One is better than many:
It is ideal to bluff against a single opponent than hitting against a bunch of online poker players. Bluffing against more than one player means more chances of having a failed bluff.
Bluffing against Idiots is not Poker: Your bluff won’t work if your opponent is not able to comprehend the danger that you pretend to unleash. So, it is wise to choose the target of your bluff. A good poker player is the one you should try to bluff, the one who is intelligent enough to understand what type of cards you represent instead of bluffing against those who are dumb to call your bluff without calculating the odds.
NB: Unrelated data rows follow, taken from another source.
/-- One part takes its moment, if it may: a load's reads, a store's is written; a store to host memory may first stand in the
LLC. -/
def State.takePart (s : State) (id i : Nat) (prompt : Bool) : State :=
  match Store.find? s.inflight id with
  | none => s
  | some a =>
    match a.parts[i]? with
    | none => s
    | some p =>
      if p.place.isPeer && p.copy && p.got.isNone && s.mayGo id a i p then
        match (s.l1? a.dom p.place p.addr).filter (fun x => x.holds p.addr p.size) with
        | some x =>
          ((s.meet a.core a.slot a.gen a.slice a.kind.acquires p.place p.addr p.size).modPart id i (fun q => { q with
            got := some (.data (layOver (s.aheadOf id a p) p.addr (x.read p.addr p.size))) })).sawWrites a (s.others a (x.writers p.addr p.size))
        | none => s.modPart id i (fun q => { q with copy := false })
      else if !s.partDue id a i p then s
      else match a.kind with
        | .load _ _ _ _ _ =>
          let (bs, s) := s.readPart id a i p
          s.modPart id i (fun q => { q with got := some (.data bs) })
        | .store =>
          if p.place == .host && !p.llc && !prompt && Config.pick (s.fresh + 8192 + 64 * i) % 2 = 0 then
            (s.enterLlc p.addr p.data id).modPart id i (fun q => { q with llc := true })
          else (s.storePart id a p).modPart id i (fun q => { q with got := some .done })
        | _ => s

/-- The parts of an access that a moment takes: all that may go, or some of them, the first among them (13 R248). -/
def State.chosenParts (s : State) (id : Nat) (a : Access) (all : Bool) : List Nat :=
  let due := (List.range a.parts.length).filter (fun i => match a.parts[i]? with
    | some p => s.partDue id a i p || (p.copy && p.got.isNone)
    | none => false)
  if all then List.range a.parts.length
  else due.filter (fun i => due.head? = some i || (Config.pick (s.fresh + 7936)).testBit i)

/-- Take moments of a load or store, and end it once every part has had its own. -/
def State.progress (s : State) (id : Nat) (all : Bool) : State :=
  match Store.find? s.inflight id with
  | none => s
  | some a =>
    if a.returned then s
    else
      let s := (s.chosenParts id a all).foldl (fun (s : State) i => s.takePart id i all) s
      match Store.find? s.inflight id with
      | none => s
      | some a =>
        let s := s.sendLoadStore id a
        match Store.find? s.inflight id with
        | none => s
        | some a =>
          if a.parts.all (fun p => p.got.isSome) then
            if a.cancelled then s.finish id a
            else match a.kind with
              | .load d wide _ signed acq => match d with
                | .q n => s.queueReturn id a n.toNat
                | d => s.loadReturn id a d wide signed acq
              | .store => s.storeReturn id a
              | _ => s
          else s

/-- Complete an access as far as it may go. -/
def State.completeLoadStore (s : State) (id : Nat) : State := s.progress id true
Your Image Matters the MostA poker table is like a theatre – it all depends on how well you are able to perform your role. If you act like a tight player who bets only while having strong hands, you have more chances of bluffing successfully. But if you act like a maniac who throws poker chips frequently, you bluff will most likely fail. So, the right practice will be to perform a role of a versatile character who is unpredictable at the poker tables. Your opponents will not dare to call your bluff and you will be successful in sealing their chips.
Build a Betting Pattern
You just can’t bet huge amounts at the river and expect your opponents not to call your bluff. A momentum needs to be built up so that your bluff gains credibility. You need to build a narrative along the lines of betting that will become stronger as the community cards stack up. For example, you have K♣ J♦ and the flop is Q♠ J♠ 7♥ where your opponent bets Rs.50 and you simply call. The turn is 5♣ making it Q♠ J♠ 7♥ 5♣ where your opponent bets Rs.75 and you call again. Now the river is 3♠ and your opponent checks; here, you have a chance to bluff with a bet of Rs.100. This will build the narrative of you having a flush and recreate a story of you waiting for a spade to arrive at the river. Your opponent will believe that you really have a flush and therefore made a huge bet to confirm your winning.
Strike from Your Position
Your position and the number of remaining poker players are important factors while executing a successful bluff. Late position gives you a vintage point to analyse the betting patterns of your opponents. If you observe that players are not raising, you can have a good chance to fool them with a big raise. However, it is also advantageous to bluff from early position by making a huge raise to represent a premium hand, as it is a known practice of raising a big raise at early position only when you have strong or premium hands. But the way you build the narrative of your bluff would matter the most as you have already raised from the early position to represent a strong hand.
Bluffing is not as easy as it sounds; it is a sophisticated art practiced by expert poker players. So use these techniques and practice them well to see how you fare at fooling your opponents with your canny bluffs.